– Я думаю, – Катарина задыхалась. – Только и делаю, что думаю! Если не о Рокэ, то о Карле… Девочки – не так страшно, девочек могут оставить. Будь я бездетной, я бы сказала все, что им нужно, и пропади оно пропадом! Монастырь так монастырь, Багерлее так Багерлее. Если б Карл походил на Ворона, его бы не тронули, не посмели…
Закатные твари, скажешь ты наконец без вывертов, от кого твой выводок?! По всему выходит, от кэналлийца, но от киски крыски не родятся, хотя, может, потемнеют еще.

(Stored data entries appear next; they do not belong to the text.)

/-- The instruction the fields name, for fields that pass every check. -/
def Fields.build (x : Fields) : Option Instr :=
  let g := x.guard
  match x.op.toNat with
  | 0x00 => some (.nop g)
  | 0x01 => some (.bra g x.off)
  | 0x02 => some (.brx g (regOf x.a))
  | 0x03 => some (.call g (x.d.setWidth 9) x.off)
  | 0x04 => some (.ret g (regOf x.a))
  | 0x05 => some (.exit g)
  | 0x06 => some (.yield g)
  | 0x07 => some (.trap g x.srcA)
  | 0x08 => some (.brk g x.srcA)
  | 0x09 => some (.rett g)
  | 0x10 => some (.join g (x.d.setWidth 4))
  | 0x11 => some (.leave g (x.d.setWidth 4))
  | 0x12 => some (.waitm g (x.d.setWidth 4))
  | 0x13 => some (.mlop g (x.d.setWidth 4) (x.a.setWidth 4) (x.b.setWidth 4) x.k)
  | 0x14 => match x.k.toNat with
      | 0 => some (.mmov g (.mm (x.d.setWidth 4) (x.a.setWidth 4)))
      | 1 => some (.mmov g (.sm (x.d.setWidth 8) (x.a.setWidth 4)))
      | 2 => some (.mmov g (.ms (x.d.setWidth 4) (x.a.setWidth 8)))
      | _ => none
  | 0x15 => match x.k.toNat with
      | 0 => some (.vote g (.any (x.d.setWidth 3)) (x.a.setWidth 3) (x.b.setWidth 4))
      | 1 => some (.vote g (.all (x.d.setWidth 3)) (x.a.setWidth 3) (x.b.setWidth 4))
      | 2 => some (.vote g (.eq (x.d.setWidth 3)) (x.a.setWidth 3) (x.b.setWidth 4))
      | 3 => some (.vote g (.ballot (x.d.setWidth 9)) (x.a.setWidth 3) (x.b.setWidth 4))
      | _ => none
  | 0x16 => some (.elect g (x.d.setWidth 3) (x.a.setWidth 4))
  | 0x17 => some (.plop g (x.d.setWidth 3) (x.a.setWidth 3) (x.b.setWidth 3) x.k)
  | 0x18 => match x.k.toNat with
      | 0 => some (.pmov g (.pp (x.d.setWidth 3) (x.a.setWidth 3)))
      | 1 => some (.pmov g (.toReg (x.d.setWidth 9)))
      | 2 => some (.pmov g (.fromSrc x.srcA))
      | 3 => some (.pmov g (.nonzero (x.d.setWidth 3) x.srcA))
      | _ => none
  | 0x20 => some (.iadd x.ibin)
  | 0x21 => some (.iadd3 x.itri)
  | 0x22 => some (.isub x.ibin)
  | 0x23 => some (.iaddc
      { g := g, d := regOf x.d, a := x.srcA, b := x.srcB, cin := x.c.setWidth 3, cinNeg := x.c.getLsbD 3,
        cout := x.c.extractLsb' 4 3, sub := x.k.getLsbD 0 })
  | 0x24 => some (.imul x.ibin)
  | 0x25 => some (.imulh x.ibin)
  | 0x26 => some (.imad x.itri)
  | 0x27 => some (.imadw x.itri)
  | 0x28 => some (.idiv x.idivf)
  | 0x29 => some (.irem x.idivf)
  | 0x2A => some (.imin x.ibin)
  | 0x2B => some (.imax x.ibin)
  | 0x2C => some (.iabs x.iun)
  | 0x2D => some (.ineg x.iun)
  | 0x2E => (relOf x.kLow.toNat).map fun r =>
      .iset { g := g, pd := x.d.setWidth 3, a := x.srcA, b := x.srcB, rel := r, w64 := x.k3, sgn := x.f63 }
  | 0x2F => some (.sel { g := g, d := regOf x.d, a := x.srcA, b := x.srcB, p := x.c.setWidth 3, neg := x.c.getLsbD 3, w64 := x.k3 })
  | 0x30 => some (.lop3 { g := g, d := regOf x.d, a := x.srcA, b := x.srcB0, c := x.srcC, tt := x.f ++ x.nb ++ x.k })
  | 0x31 => some (.shl x.ibin)
  | 0x32 => some (.shr x.ibin)
  | 0x33 => some (.sha x.ibin)
  | 0x34 => some (.shf { g := g, d := regOf x.d, a := x.srcA, b := x.srcB, c := x.srcC, left := x.k.getLsbD 0 })
  | 0x35 => some (.bfe x.ibin)
  | 0x36 => some (.bfi { g := g, d := regOf x.d, a := x.srcA, b := x.srcB, c := x.srcC, w64 := x.k3 })
  | 0x37 => some (.popc x.iun)
  | 0x38 => some (.clz x.iun)
  | 0x39 => some (.brev x.iun)
  | 0x3A => some (.lea { g := g, d := regOf x.d, a := x.srcA, b := x.srcB, sh := x.kLow, w64 := x.k3, sgn := x.f63 })
  | 0x3B => some (.idp4
      { g := g, d := regOf x.d, a := x.srcA, b := x.srcB, c := x.srcC, sa := x.k.getLsbD 0,
        sb := x.k.getLsbD 1, i4 := x.k.getLsbD 2, sat := x.f62 })
  | 0x40 => some (.mov { g := g, d := regOf x.d, a := x.srcA })
  | 0x41 => match x.k.toNat with
      | 0 => some (.movl { g := g, d := regOf x.d, a := x.srcA, mode := .full })
      | 1 => some (.movl { g := g, d := regOf x.d, a := x.srcA, mode := .zx })
      | 2 => some (.movl { g := g, d := regOf x.d, a := x.srcA, mode := .hi })
      | _ => none
  | 0x42 => some (.bcast { g := g, d := x.d.setWidth 9, a := x.a.setWidth 9, an := neighOf x.na, m := x.b.setWidth 4 })
  | 0x43 => some (.rdlane { g := g, d := x.d.setWidth 9, a := x.a.setWidth 9, an := neighOf x.na, b := x.srcB })
  | 0x44 => match x.k.toNat with
      | 0 => some (.perm { g := g, d := x.d.setWidth 9, a := x.a.setWidth 9, an := neighOf x.na, b := x.srcB, mode := .idx })
      | 1 => some (.perm { g := g, d := x.d.setWidth 9, a := x.a.setWidth 9, an := neighOf x.na, b := x.srcB, mode := .xor })
      | 2 => some (.perm { g := g, d := x.d.setWidth 9, a := x.a.setWidth 9, an := neighOf x.na, b := x.srcB, mode := .rot })
      | _ => none
  | 0x45 => match x.k.toNat with
      | 0 => some (.ixset g (x.d.setWidth 2) (.bl x.srcA x.srcB))
      | 1 => some (.ixset g (x.d.setWidth 2) (.cur x.srcA))
      | 2 => some (.ixset g (x.d.setWidth 2) (.add x.srcA))
      | _ => none
  | 0x46 => some (.ixld { g := g, d := x.d.setWidth 9, ix := x.a.setWidth 2, b := x.srcB })
  | 0x47 => some (.ixst { g := g, ix := x.d.setWidth 2, b := x.srcB, a := x.srcA })
  | 0x48 => (specialOf (x.a.toNat % 256)).map fun r =>
      .getsr { g := g, d := regOf x.d, sel := r, w64 := x.k.getLsbD 0 }
  | 0x49 => (specialOf (x.d.toNat % 256)).map fun r =>
      .setsr { g := g, sel := r, a := x.srcA, w64 := x.k.getLsbD 0 }
  | 0x50 => some (.fadd x.fbin)
  | 0x51 => some (.fmul x.fbin)
  | 0x52 => some (.ffma x.ftri)
  | 0x53 => some (.fmin x.ftwo)
  | 0x54 => some (.fmax x.ftwo)
  | 0x55 => x.fsetf.map .fset
  | 0x56 => some (.fclass { g := g, d := regOf x.d, a := x.srcA, fmt := classFmtOf x.kHi })
  | 0x57 => some (.fscl x.ftwo)
  | 0x58 => some (.ffrx { g := g, d := regOf x.d, a := x.srcA, exp := x.kHi == 1, fzi := x.f62 })
  | 0x59 => some (.fceilx { g := g, d := regOf x.d, a := x.srcA, fzi := x.f62 })
  | 0x60 => some (.frcp x.fspecial)
  | 0x61 => some (.frsq x.fspecial)
  | 0x62 => some (.fsqrt x.fspecial)
  | 0x63 => some (.fdiv x.fspecial2)
  | 0x64 => some (.fex2 x.fspecial)
  | 0x65 => some (.flg2 x.fspecial)
  | 0x66 => some (.fsin x.fspecial)
  | 0x67 => some (.fcos x.fspecial)
  | 0x68 => some (.ftanh x.fspecial)
  | 0x69 => some (.fex2m x.fspecial2)
  | 0x70 => some (.dadd x.fbin)
  | 0x71 => some (.dmul x.fbin)
  | 0x72 => some (.dfma x.ftri)
  | 0x73 => x.fsetf.map .dset
  | 0x74 => some (.hadd2 x.hbin)
  | 0x75 => some (.hmul2 x.hbin)
  | 0x76 => some (.hfma2
      { g := g, d := regOf x.d, a := x.srcA, b := x.srcB, c := x.srcC, rm := x.rm, bf16 := x.kHi == 1,
        fzi := x.f62, fzo := x.f63 })
  | 0x80 => some (.cvt
      { g := g, d := regOf x.d, a := x.srcA, dst := cvtFmtOf (x.c.extractLsb' 4 4).toNat,
        src := cvtFmtOf (x.c.extractLsb' 0 4).toNat, rm := x.rm, q := if x.k.getLsbD 2 then some x.srcB else none,
        ins := x.k3, e := x.c.extractLsb' 8 2, f62 := x.f62, f63 := x.f63 })
  | 0x81 => some (.qnt
      { g := g, d := x.d.setWidth 9, a := x.srcA, b := if x.f == 3 then some x.srcB else none,
        fmt := blockFmtOf x.f, scale := x.k3, rm := x.rm, q := if x.k.getLsbD 2 then some x.srcC else none })
  | 0x82 => some (.dqnt
      { g := g, d := regOf x.d, a := x.srcA, b := x.srcB, c := if x.f == 3 then some x.srcC else none,
        fmt := blockFmtOf x.f, e := x.kLow })
  | 0x83 => (redOpOf (x.c.extractLsb' 0 4).toNat).map fun o =>
      .redl { g := g, d := x.d.setWidth 9, a := x.srcA, m := x.b.setWidth 4, op := o, la := x.k }
  | 0x84 => (redOpOf (x.c.extractLsb' 0 4).toNat).map fun o =>
      .scanl { g := g, d := x.d.setWidth 9, a := x.srcA, m := x.b.setWidth 4, op := o, incl := x.c.getLsbD 4, la := x.k }
  | 0x90 => x.ldst.map .ld
  | 0x91 => x.ldst.map .st
  | 0x92 => x.ldst.map .lds
  | 0x93 => x.ldst.map .sts
  | 0x94 => x.ldstt.map .ldt
  | 0x95 => x.ldstt.map .stt
  | 0x96 => x.ldstp.map .ldp
  | 0x97 => x.ldstp.map .stp
  | 0x98 => some (.pf { g := g, a := regOf x.a, b := x.srcB0, l1 := x.mop == 1, hint := x.hint })
  | 0x99 => match x.mop with
      | 0 => some (.cctlIinv g x.scope)
      | 1 => some (.cctlShinv g x.srcB0 x.scope)
      | 2 => some (.cctlL1inv g x.scope)
      | _ => none
  | 0xA0 => do
      let o ← aopOf x.mop
      let m ← modOf x.c
      some (.atom { g := g, d := regOf x.d, a := regOf x.a, b := x.srcB0, op := o, w := awidthOf x.f, m := m, la := x.k })
  | 0xA1 => do
      let o ← aopOf x.mop
      let m ← modOf x.c
      some (.atomp { g := g, d := regOf x.d, a := x.srcA0, b := x.srcB0, op := o, w := awidthOf x.f, m := m, la := x.k })
  | 0xA2 => do
      let o ← aopOf x.mop
      let m ← modOf x.c
      some (.red { g := g, d := regOf x.d, a := regOf x.a, b := x.srcB0, op := o, w := awidthOf x.f, m := m })
  | 0xA3 => (modOf x.c).map fun m => .fence g m.ord m.scope
  | 0xA4 => some (.bar { g := g, cnt := x.srcA0, num := x.b.setWidth 4, arv := x.mop == 1 })
  | 0xA5 => some (.bari x.barS)
  | 0xA6 => some (.bara { g := g, d := regOf x.d, o := x.barObj, hint := x.hint, scope := x.scope })
  | 0xA7 => some (.barw { g := g, d := x.d.setWidth 9, o := x.barObj, b := x.srcB0, hint := x.hint, scope := x.scope })
  | 0xA8 => some (.bart x.barS)
  | 0xA9 => some (.pqput { g := g, pd := x.d.setWidth 3, a := x.srcA0, b := regOf x.b })
  | 0xAA => some (.pqtake { g := g, d := regOf x.d, pb := x.b.setWidth 3, a := x.srcA0, win := BitVec.ofNat 2 x.mop, la := x.k })
  | 0xB0 => some (.push { g := g, q := x.a.setWidth 3, sb := x.b.extractLsb' 4 4, pd := x.d.setWidth 3 })
  | 0xB1 => some (.mard
      { g := g, d := x.d.setWidth 9, slot := x.a.setWidth 2, b := x.srcB0, n1 := x.c.setWidth 4,
        bf16 := x.c.getLsbD 4, la := x.k })
  | 0xB2 => some (.rpop { g := g, d := regOf x.d, a := x.srcA, la := x.k })
  | 0xB3 => some (.rrel x.two)
  | 0xB4 => some (.rpub x.two)
  | 0xB5 => some (.rtinc x.two)
  | 0xB6 => some (.rcsnap { g := g, a := regOf x.a, an := neighOf x.na, b := x.srcB, c := x.srcC })
  | 0xB7 => some (.expf x.two)
  | 0xC0 => some (.emit { g := g, pd := x.d.setWidth 3, a := x.srcA0, b := regOf x.b, n1 := x.c.setWidth 6 })
  | 0xC1 => some (.launch { g := g, d := regOf x.d, a := regOf x.a })
  | 0xC2 => some (.signal { g := g, a := regOf x.a, b := x.srcB0 })
  | 0xC3 => some (.waitev { g := g, d := regOf x.d, a := regOf x.a, b := x.srcB0 })
  | 0xC4 => some (.ordrel g)
  | 0xC5 => match x.k.toNat with
      | 0 => some (.parkYield g)
      | 1 => some (.parkEv { g := g, a := regOf x.a, b := x.srcB0 })
      | _ => none
  | 0xC6 => some (.reorder { g := g, key := x.srcA, vp := x.b.setWidth 9, n := x.c.setWidth 6, team := x.c.getLsbD 6 })
  | 0xD0 => some (.sysc { g := g, d := regOf x.d, b := x.srcB0 })
  | 0xD1 => match x.k.toNat with
      | 0 => some (.dbgHalt x.dbg)
      | 1 => some (.dbgResume x.dbg)
      | 2 => some (.dbgStep x.dbg)
      | 3 => some (.dbgRdreg x.dbg)
      | 4 => some (.dbgWrreg x.dbg)
      | 5 => some (.dbgSetwp x.dbg)
      | 6 => some (.dbgGetmask x.dbg)
      | _ => none
  | _ => none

– Дети… – Катарина словно бы забыла о собеседнице. – Это – расплата… Моя мать… Моя мать в юности любила другого человека, не нашего отца. Она стала графиней Ариго, но мой старший брат… Все, кто его видел, все понимали… Отец добился, чтобы титул достался Ги. Это было справедливо, но Жермон стал нашим врагом. Он нас возненавидел. Всех: мать, отца, братьев. Я помню, как это было. День шестнадцатилетия Ги, все собрались в Гайярэ, в большом зале, все, кроме Жермона… Пришли крестьяне, принесли молодое вино, Ги был в красном и золотом…
Ги был мерзавцем, уж в этом Луиза не сомневалась, мерзавцем и трусом, затеявшим Октавианскую ночь. Рокэ его убил и правильно сделал, но сестра есть сестра.
Луиза вздохнула, при желании это могло сойти за сочувствие, но Катарина утонула в воспоминаниях, она не видела никого и ничего.
– Было так весело, – королева мечтательно улыбнулась. – Я заплела новые ленты и ужасно важничала, а отец надо мной смеялся. Приехал Морис Эпинэ со старшим сыном, потом Савиньяки, Пуэны, Агиррэ, Маллэ. Эпинэ привезли Ги шпагу, а матушке и мне – корзины роз… Жермона не было, отец решил его не ждать и начал церемонию… Жермон пришел, когда Ги стоял на коленях перед сюзереном и приносил присягу Молнии. Жермон… Он вел себя ужасно, он был пьян, вернее, думали, что он пьян. Отец рассвирепел, приказал слугам привязать его к седлу и отвезти в Торку. Больше в нашем доме счастья не было…
Осенью слуги что-то нашли в подвале, мне не говорили, боялись испугать. Приходил священник, потом сьентифики. Мать боялась, отец и братья смеялись… Сьентифики допускали, что проклятие возможно. Они спорили о природе магии, как спорят о… О том, есть ли в Багряных Землях внутреннее море и в каком году построили Гальтару. Они спорили, а наша семья погибала, и никто ничего не понимал, не мог сделать.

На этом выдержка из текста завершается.